В нескольких поздних диалогах Платон занят связью наук, которые в «Филебе» он делит на два класса: чистые и прикладные, добавляя к ним там, как и в других местах (Федр, Кратил, Государство, Политик), руководящую науку диалектики. Это происхождение аристотелевской архитектоники, которая, однако, кажется, перешла в воображаемую науку о сущности и больше не сохраняет никакой связи с другими отраслями знания. О такой науке, будь то описанная как «philosophia prima», наука об ousia, логика или метафизика, философы часто мечтали. Но даже сейчас время не пришло, когда предвосхищение Платона может быть реализовано. Хотя многие мыслители выстраивали «иерархию наук», никто еще не нашел высшую науку, которая выстраивает их в гармоничном порядке, давая органическому и неорганическому, физическому и моральному их соответствующие пределы и показывая, как они все работают вместе в мире и в человеке.

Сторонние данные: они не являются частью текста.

theorem State.valuFloat_keeps {z s : State} {id k op : Nat} {f : Fmt} (h : Keeps z s) : Keeps z (State.valuFloat s id k op f) := by
  unfold State.valuFloat
  repeat' first
    | with_reducible assumption
    | with_reducible refine State.issue_keeps ?_ (fun _ _ _ => ?_)
    | with_reducible refine State.put_keeps ?_

theorem XferSt.flush_keeps {z : State} {x : XferSt} {id : Nat} (h : Keeps z x.s) : Keeps z ((XferSt.flush x id)).s := by
  unfold XferSt.flush
  repeat' first
    | with_reducible assumption
    | with_reducible refine State.remotePut_keeps ?_
    | split

theorem XferSt.stop_keeps {z : State} {x : XferSt} {s : State} {code detail : Nat} (h : Keeps z s) : Keeps z ((XferSt.stop x s code detail)).s := by
  unfold XferSt.stop
  repeat' first
    | with_reducible assumption

theorem State.xferCover_keeps {z s : State} {id slot a n : Nat} {write : Bool} (h : Keeps z s) : Keeps z (State.xferCover s id slot a n write).1 := by
  unfold State.xferCover
  repeat' first
    | with_reducible assumption
    | with_reducible refine State.cellWalk_keeps ?_
    | with_reducible refine State.fillRegion_keeps ?_
    | (extract_lets +onlyGivenNames y; have hy : Keeps z y := ?_; clear_value y; rotate_left; subst y)
    | (extract_lets +onlyGivenNames y; clear_value y)
    | split
    | refine Keeps.of_fst (by assumption) ?_

theorem XferSt.read_keeps {z : State} {x : XferSt} {id slot : Nat} {l : Loc} {n : Nat} (h : Keeps z x.s) : Keeps z (XferSt.read x id slot l n).1.s := by
  unfold XferSt.read
  repeat' first
    | with_reducible assumption
    | with_reducible refine State.lmReads_keeps ?_
    | with_reducible refine XferSt.stop_keeps ?_
    | with_reducible refine State.xferCover_keeps ?_
    | with_reducible refine State.hbmFrom_keeps ?_
    | split
    | refine Keeps.of_fst (by assumption) ?_

theorem XferSt.value_keeps {z : State} {x : XferSt} {id slot : Nat} {b : Bytes} {e : Elem} (h : Keeps z x.s) : Keeps z (XferSt.value x id slot b e).1.s := by
  unfold XferSt.value
  repeat' first
    | with_reducible assumption
    | with_reducible refine XferSt.read_keeps ?_
    | (extract_lets +onlyGivenNames y; clear_value y)
    | split
    | refine Keeps.of_fst_s (by assumption) ?_

theorem XferSt.write_keeps {z : State} {x : XferSt} {id slot : Nat} {l : Loc} {bs : Bytes} (h : Keeps z x.s) : Keeps z ((XferSt.write x id slot l bs)).s := by
  unfold XferSt.write
  repeat' first
    | with_reducible assumption
    | with_reducible refine State.lmPut_keeps ?_
    | with_reducible refine XferSt.stop_keeps ?_
    | with_reducible refine XferSt.flush_keeps ?_
    | with_reducible refine State.xferCover_keeps ?_
    | with_reducible refine State.hostWrite_keeps ?_
    | with_reducible refine State.hbmTo_keeps ?_
    | with_reducible refine State.storeRefused_keeps ?_
    | (extract_lets +onlyGivenNames y; have hy : Keeps z y.1 := ?_; clear_value y; rotate_left; subst y)
    | split
    | refine Keeps.of_fst (by assumption) ?_

theorem XferSt.put_keeps {z : State} {x : XferSt} {id slot : Nat} {dst : Bytes} {i v : Nat} (h : Keeps z x.s) : Keeps z ((XferSt.put x id slot dst i v)).s := by
  unfold XferSt.put
  repeat' first
    | with_reducible assumption
    | with_reducible refine XferSt.write_keeps ?_
    | (extract_lets +onlyGivenNames y; clear_value y)
    | split

theorem XferSt.putVal_keeps {z : State} {x : XferSt} {id slot : Nat} {dst : Bytes} {i : Nat} {v : Val} (h : Keeps z x.s) : Keeps z ((XferSt.putVal x id slot dst i v)).s := by
  unfold XferSt.putVal
  repeat' first
    | with_reducible assumption
    | with_reducible refine XferSt.put_keeps ?_
    | with_reducible refine State.laneConv_keeps ?_
    | split

theorem XferSt.copy_keeps {z : State} {x : XferSt} {id slot : Nat} {i : XferIn} {k : Nat} (h : Keeps z x.s) : Keeps z ((XferSt.copy x id slot i k)).s := by
  unfold XferSt.copy
  repeat' first
    | with_reducible assumption
    | with_reducible refine XferSt.value_keeps ?_
    | with_reducible refine XferSt.put_keeps ?_
    | with_reducible refine XferSt.putVal_keeps ?_
    | split
    | refine Keeps.of_fst_s (by assumption) ?_

theorem XferSt.argmax_keeps {z : State} {x : XferSt} {id slot : Nat} {i : XferIn} {k : Nat} (h : Keeps z x.s) : Keeps z ((XferSt.argmax x id slot i k)).s := by
  unfold XferSt.argmax
  repeat' first
    | with_reducible assumption
    | with_reducible refine XferSt.value_keeps ?_
    | with_reducible refine XferSt.put_keeps ?_
    | with_reducible refine Keeps.foldl_by (fun p : XferSt × _ => p.1.s) (fun _ _ _ => ?_) ?_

Платон выстраивает в порядке стадии знания и существования. Это ступени или градации, по которым он поднимается от чувств и теней чувств к идее красоты и блага. Разум находится в движении, так же как и в покое (Софист); и может быть описан как диалектический прогресс, который переходит от одного предела или определения мысли к другому и обратно к первому. Это отчет о диалектике, данный Платоном в Шестой книге «Государства», который, рассматриваемый под другим аспектом, является мистицизмом «Пира». Он не отрицает существование объектов чувств, но, согласно ему, они получают свое истинное значение только тогда, когда они включены в принцип, который выше их (Государство). На современном языке можно сказать, что они стоят первыми в порядке опыта, последними — в порядке природы и разума. Они предполагаются, как он любит повторять, при условии, что они дадут отчет о себе и что истинность их существования будет впоследствии доказана. Ибо философия должна с чего-то начинаться и может начинаться с чего угодно — с внешних объектов, с утверждений мнения, с абстрактных принципов. Но объекты чувств должны вести нас вперед к идеям или универсалиям, которые содержатся в них; утверждения мнения должны быть проверены; абстрактные принципы должны быть наполнены и связаны друг с другом. У Платона мы находим, как и следовало ожидать, зачатки многих мыслей, которые были далее развиты гением Спинозы и Гегеля. Но есть трудность в отделении зачатка от цветка или в проведении линии, которая отделяет древнюю философию от современной. Многие совпадения, которые встречаются в них, бессознательны, по-видимому, показывая естественную склонность человеческого ума к определенным идеям и формам мысли. И есть много размышлений Платона, которые прошли бы незамеченными, и их смысл, подобно иероглифу, остался бы нерасшифрованным, если бы две тысячи лет спустя не появился интерпретатор родственного духа и той же интеллектуальной семьи. Например, в «Софисте» Платон начинает с абстрактного и переходит к конкретному, не в низшем смысле возвращения к внешним объектам, а к гегелевскому конкретному или единству абстракций. В промежуточный период вряд ли придавалось бы какое-либо значение вопросу, который так полон смысла для Платона и Гегеля.